Expect to pay more for food in 2019
According to a new report, 2019 will be rough on vegetarians and pretty good for the country's carnivores.
The 2019 Canada Food Price Report, a collaboration between Dalhousie University in Nova Scotia and the University of Guelph in Ontario, suggests grocery prices will rise between one and six per cent next year, with an overall increase at about three and a half per cent.
The greatest hike will be in the produce aisle, where consumers are expected to pay between four and six per cent for vegetables.
One of the study's lead authors and Dalhousie professor Sylvain Charlebois said the anticipated increase can be linked to climate change, which has cause drier conditions in parts the United States and Mexico where Canada gets many of its vegetables.
A similar situation led to a massive spike in the price of cauliflower in 2016.
Other sections of the grocery store expected to cost more next year, dairy products and eggs (+0-2%), fruits and nuts (+1-3%), and bread (+1-3%).
If you try to escape the grocery store and want to head to the restaurant, your bill is expected to jump as well, between two and four per cent.

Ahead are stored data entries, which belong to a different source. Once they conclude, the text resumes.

theorem execWrite_keeps {s0 s t : State} (h : Keeps s0 s) {a0} (e : (execWrite a0 s) = .next t) :
    Keeps s0 t := by
  revert e
  unfold execWrite
  try dsimp only
  repeat' first
    | with_reducible refine Keeps.of_next ?_
    | with_reducible assumption
    | with_reducible refine State.request_keeps ?_ _

theorem execReadSeg_keeps {s0 s t : State} (h : Keeps s0 s) {a0} (e : (execReadSeg a0 s) = .next t) :
    Keeps s0 t := by
  revert e
  unfold execReadSeg
  try dsimp only
  repeat' first
    | with_reducible refine Keeps.of_next ?_
    | with_reducible assumption
    | with_reducible refine State.request_keeps ?_ _

theorem execWriteSeg_keeps {s0 s t : State} (h : Keeps s0 s) {a0} (e : (execWriteSeg a0 s) = .next t) :
    Keeps s0 t := by
  revert e
  unfold execWriteSeg
  try dsimp only
  repeat' first
    | with_reducible refine Keeps.of_next ?_
    | with_reducible assumption
    | with_reducible refine State.request_keeps ?_ _

theorem execDiscover_keeps {s0 s t : State} (h : Keeps s0 s) {a0} (e : (execDiscover a0 s) = .next t) :
    Keeps s0 t := by
  revert e
  unfold execDiscover
  try dsimp only
  repeat' first
    | with_reducible refine Keeps.of_next ?_
    | with_reducible assumption
    | with_reducible refine State.request_keeps ?_ _

theorem execList_keeps {s0 s t : State} (h : Keeps s0 s) {a0} (e : (execList a0 s) = .next t) :
    Keeps s0 t := by
  revert e
  unfold execList
  try dsimp only
  repeat' first
    | with_reducible refine Keeps.of_next ?_
    | with_reducible assumption
    | with_reducible refine State.request_keeps ?_ _

theorem State.logHeld'_keeps {s0 s : State} (h : Keeps s0 s) :
    Keeps s0 (State.logHeld' s) := by
  unfold State.logHeld'
  try dsimp only
  repeat' first
    | with_reducible assumption
    | with_reducible refine State.addEvent_keeps ?_ _ _ _ _ _ _
    | with_reducible refine State.event_keeps ?_ _ _ _ _ _
    | simp only [Keeps.upd_iff]
    | with_reducible refine Keeps.ite (fun _ => ?_) (fun _ => ?_)
    | with_reducible refine Keeps.foldl _ (fun _ _ _ => ?_) ?_

theorem State.restartDone_keeps {s0 s : State} (h : Keeps s0 s) :
    Keeps s0 (State.restartDone s) := by
  unfold State.restartDone
  try dsimp only
  repeat' first
    | with_reducible assumption
    | with_reducible refine State.logHeld'_keeps ?_
    | with_reducible refine State.bootFrom_keeps ?_ _ _
    | with_reducible refine State.event_keeps ?_ _ _ _ _ _
    | with_reducible refine State.serveAll_keeps ?_ _
    | simp only [Keeps.upd_iff]
    | with_reducible refine Keeps.ite (fun _ => ?_) (fun _ => ?_)

theorem execPatrolRestartDone_keeps {s0 s t : State} (h : Keeps s0 s)  (e : (execPatrolRestartDone s) = .next t) :
    Keeps s0 t := by
  revert e
  unfold execPatrolRestartDone
  try dsimp only
  repeat' first
    | with_reducible refine Keeps.of_next ?_
    | with_reducible assumption
    | with_reducible refine State.restartDone_keeps ?_

theorem State.noBeacon_keeps {s0 s : State} (h : Keeps s0 s) :
    Keeps s0 (State.noBeacon s) := by
  unfold State.noBeacon
  try dsimp only
  repeat' first
    | with_reducible assumption
    | with_reducible refine State.event_keeps ?_ _ _ _ _ _
    | with_reducible refine State.setObj_keeps ?_ _ _
    | with_reducible refine Keeps.ite (fun _ => ?_) (fun _ => ?_)

theorem execPlcaNoBeacon_keeps {s0 s t : State} (h : Keeps s0 s)  (e : (execPlcaNoBeacon s) = .next t) :
    Keeps s0 t := by
  revert e
  unfold execPlcaNoBeacon
  try dsimp only
  repeat' first
    | with_reducible refine Keeps.of_next ?_
    | with_reducible assumption
    | with_reducible refine State.noBeacon_keeps ?_

theorem State.beacon_keeps {s0 s : State} (h : Keeps s0 s) :
    Keeps s0 (State.beacon s) := by
  unfold State.beacon
  try dsimp only
  repeat' first
    | with_reducible assumption
    | with_reducible refine State.setObj_keeps ?_ _ _
    | with_reducible refine Keeps.ite (fun _ => ?_) (fun _ => ?_)

theorem execPlcaBeacon_keeps {s0 s t : State} (h : Keeps s0 s)  (e : (execPlcaBeacon s) = .next t) :
    Keeps s0 t := by
  revert e
  unfold execPlcaBeacon
  try dsimp only
  repeat' first
    | with_reducible refine Keeps.of_next ?_
    | with_reducible assumption
    | with_reducible refine State.beacon_keeps ?_

theorem State.sendBeacon_keeps {s0 s : State} (h : Keeps s0 s) :
    Keeps s0 (State.sendBeacon s) := by
  unfold State.sendBeacon
  try dsimp only
  repeat' first
    | with_reducible assumption
    | with_reducible refine State.emit_keeps ?_ _
    | with_reducible refine Keeps.ite (fun _ => ?_) (fun _ => ?_)

theorem State.portFrame_keeps {s0 s : State} (h : Keeps s0 s) (a1) :
    Keeps s0 (State.portFrame s a1) := by
  unfold State.portFrame
  try dsimp only
  repeat' first
    | with_reducible assumption
    | with_reducible refine State.emit_keeps ?_ _
    | with_reducible refine State.arriveMsg_keeps ?_ _
    | with_reducible refine Keeps.ite (fun _ => ?_) (fun _ => ?_)
    | split

theorem State.refuseHost_keeps {s0 s : State} (h : Keeps s0 s) (a1) :
    Keeps s0 (State.refuseHost s a1) := by
  unfold State.refuseHost
  try dsimp only
  repeat' first
    | with_reducible assumption
    | with_reducible refine State.emit_keeps ?_ _
    | with_reducible refine State.cnt16_keeps ?_ _ _

theorem State.readWindow_keeps {s0 s : State} (h : Keeps s0 s) (a1 a2 a3) :
    Keeps s0 (State.readWindow s a1 a2 a3) := by
  unfold State.readWindow
  try dsimp only
  repeat' first
    | with_reducible assumption
    | with_reducible refine State.tick_keeps ?_
    | with_reducible refine State.emit_keeps ?_ _
    | with_reducible refine State.clearLen_keeps ?_ _
    | with_reducible refine Keeps.ite (fun _ => ?_) (fun _ => ?_)

theorem State.writeWindow_keeps {s0 s : State} (h : Keeps s0 s) (a1 a2 a3) :
    Keeps s0 (State.writeWindow s a1 a2 a3) := by
  unfold State.writeWindow
  try dsimp only
  repeat' first
    | with_reducible assumption
    | with_reducible refine State.modFn_keeps ?_ _ _

theorem State.sendPending_keeps {s0 s : State} (h : Keeps s0 s) (a1) :
    Keeps s0 (State.sendPending s a1) := by
  unfold State.sendPending
  try dsimp only
  repeat' first
    | with_reducible assumption
    | with_reducible refine State.modFn_keeps ?_ _ _
    | with_reducible refine State.emit_keeps ?_ _
    | with_reducible refine Keeps.ite (fun _ => ?_) (fun _ => ?_)
    | with_reducible refine Keeps.foldl _ (fun _ _ _ => ?_) ?_

theorem State.maskVector_keeps {s0 s : State} (h : Keeps s0 s) (a1 a2 a3) :
    Keeps s0 (State.maskVector s a1 a2 a3) := by
  unfold State.maskVector
  try dsimp only
  repeat' first
    | with_reducible assumption
    | with_reducible refine State.sendPending_keeps ?_ _
    | with_reducible refine State.modFn_keeps ?_ _ _

theorem State.bar0_keeps {s0 s : State} (h : Keeps s0 s) (a1 a2) :
    Keeps s0 (State.bar0 s a1 a2) := by
  unfold State.bar0
  try dsimp only
  repeat' first
    | with_reducible assumption
    | with_reducible refine State.emit_keeps ?_ _
    | with_reducible refine State.cnt16_keeps ?_ _ _
    | with_reducible refine State.tick_keeps ?_
    | with_reducible refine State.readWindow_keeps ?_ _ _ _
    | with_reducible refine State.writeWindow_keeps ?_ _ _ _
    | with_reducible refine State.maskVector_keeps ?_ _ _ _
    | with_reducible refine State.modFn_keeps ?_ _ _
    | simp only [Keeps.upd_iff]
    | with_reducible refine Keeps.ite (fun _ => ?_) (fun _ => ?_)
    | with_reducible refine Keeps.getD (fun _ => ?_) ?_
    | with_reducible refine Keeps.of_map (fun _ => ?_)
    | split

theorem State.bar2_keeps {s0 s : State} (h : Keeps s0 s) (a1 a2 a3) :
    Keeps s0 (State.bar2 s a1 a2 a3) := by
  unfold State.bar2
  try dsimp only
  repeat' first
    | with_reducible assumption
    | with_reducible refine State.bar0_keeps ?_ _ _
    | with_reducible refine State.refuseHost_keeps ?_ _
    | with_reducible refine State.emit_keeps ?_ _
    | with_reducible refine State.countRd_keeps ?_ _ _
    | with_reducible refine State.cnt16_keeps ?_ _ _
    | with_reducible refine writePieces_keeps ?_ _ _
    | with_reducible refine Keeps.foldl _ (fun _ _ _ => ?_) ?_
    | split

theorem execBar2Access_keeps {s0 s t : State} (h : Keeps s0 s) {a0 a1 a2} (e : (execBar2Access a0 a1 a2 s) = .next t) :
    Keeps s0 t := by
  revert e
  unfold execBar2Access
  try dsimp only
  repeat' first
    | with_reducible refine Keeps.of_next ?_
    | with_reducible assumption
    | with_reducible refine State.through_keeps ?_ _ _ _ _ ?_
    | with_reducible refine State.bar2_keeps ?_ _ _ _

theorem State.hostAtomic_keeps {s0 s : State} (h : Keeps s0 s) (a1 a2 a3 a4 a5 a6) :
    Keeps s0 (State.hostAtomic s a1 a2 a3 a4 a5 a6) := by
  unfold State.hostAtomic
  try dsimp only
  repeat' first
    | with_reducible assumption
    | with_reducible refine State.emit_keeps ?_ _
    | with_reducible refine State.cnt16_keeps ?_ _ _
    | with_reducible refine State.refuseHost_keeps ?_ _
    | with_reducible refine State.atomic_keeps ?_ _ _ _
    | with_reducible refine Keeps.ite (fun _ => ?_) (fun _ => ?_)
    | split

theorem execAtomicOp_keeps {s0 s t : State} (h : Keeps s0 s) {a0 a1 a2 a3 a4} (e : (execAtomicOp a0 a1 a2 a3 a4 s) = .next t) :
    Keeps s0 t := by
  revert e
  unfold execAtomicOp
  try dsimp only
  repeat' first
    | with_reducible refine Keeps.of_next ?_
    | with_reducible assumption
    | with_reducible refine State.through_keeps ?_ _ _ _ _ ?_
    | with_reducible refine State.hostAtomic_keeps ?_ _ _ _ _ _ _

theorem State.hostSlot_keeps {s0 s : State} (h : Keeps s0 s) (a1) :
    Keeps s0 (State.hostSlot s a1) := by
  unfold State.hostSlot
  try dsimp only
  repeat' first
    | with_reducible assumption
    | with_reducible refine State.takeBlock_keeps ?_ _ _ _
    | split

theorem State.hostWrite_keeps {s0 s : State} (h : Keeps s0 s) (a1 a2) :
    Keeps s0 (State.hostWrite s a1 a2) := by
  unfold State.hostWrite
  try dsimp only
  repeat' first
    | with_reducible assumption
    | with_reducible refine State.cnt16_keeps ?_ _ _
    | with_reducible refine State.hostSlot_keeps ?_ _
    | simp only [Keeps.upd_iff]
    | with_reducible refine Keeps.ite (fun _ => ?_) (fun _ => ?_)
    | with_reducible refine Keeps.foldl _ (fun _ _ _ => ?_) ?_

theorem execHostWindowWrite_keeps {s0 s t : State} (h : Keeps s0 s) {a0 a1} (e : (execHostWindowWrite a0 a1 s) = .next t) :
    Keeps s0 t := by
  revert e
  unfold execHostWindowWrite
  try dsimp only
  repeat' first
    | with_reducible refine Keeps.of_next ?_
    | with_reducible assumption
    | with_reducible refine State.through_keeps ?_ _ _ _ _ ?_
    | with_reducible refine State.hostWrite_keeps ?_ _ _

theorem State.setHostTarget_keeps {s0 s : State} (h : Keeps s0 s) (a1 a2) :
    Keeps s0 (State.setHostTarget s a1 a2) := by
  unfold State.setHostTarget
  try dsimp only
  repeat' first
    | with_reducible assumption
    | simp only [Keeps.upd_iff]

theorem execHostTarget_keeps {s0 s t : State} (h : Keeps s0 s) {a0 a1} (e : (execHostTarget a0 a1 s) = .next t) :
    Keeps s0 t := by
  revert e
  unfold execHostTarget
  try dsimp only
  repeat' first
    | with_reducible refine Keeps.of_next ?_
    | with_reducible assumption
    | with_reducible refine State.through_keeps ?_ _ _ _ _ ?_
    | with_reducible refine State.setHostTarget_keeps ?_ _ _

theorem State.clearCause_keeps {s0 s : State} (h : Keeps s0 s) (a1 a2 a3) :
    Keeps s0 (State.clearCause s a1 a2 a3) := by
  unfold State.clearCause
  try dsimp only
  repeat' first
    | with_reducible assumption
    | with_reducible refine State.modFn_keeps ?_ _ _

The only area not projected to see an increase is meat, fish and seafood.
The study suggests meat prices will actually drop, between one and three per cent, due to the belief Canadians will continue to reduce or phase out their meat consumption.
Charlebois said meat prices are expected to continue their drop until 2020.
Overall, the report said a family with a "healthy" food cart can expect to pay $411 more on food, increasing the average annual food budget to $12,150 in 2019.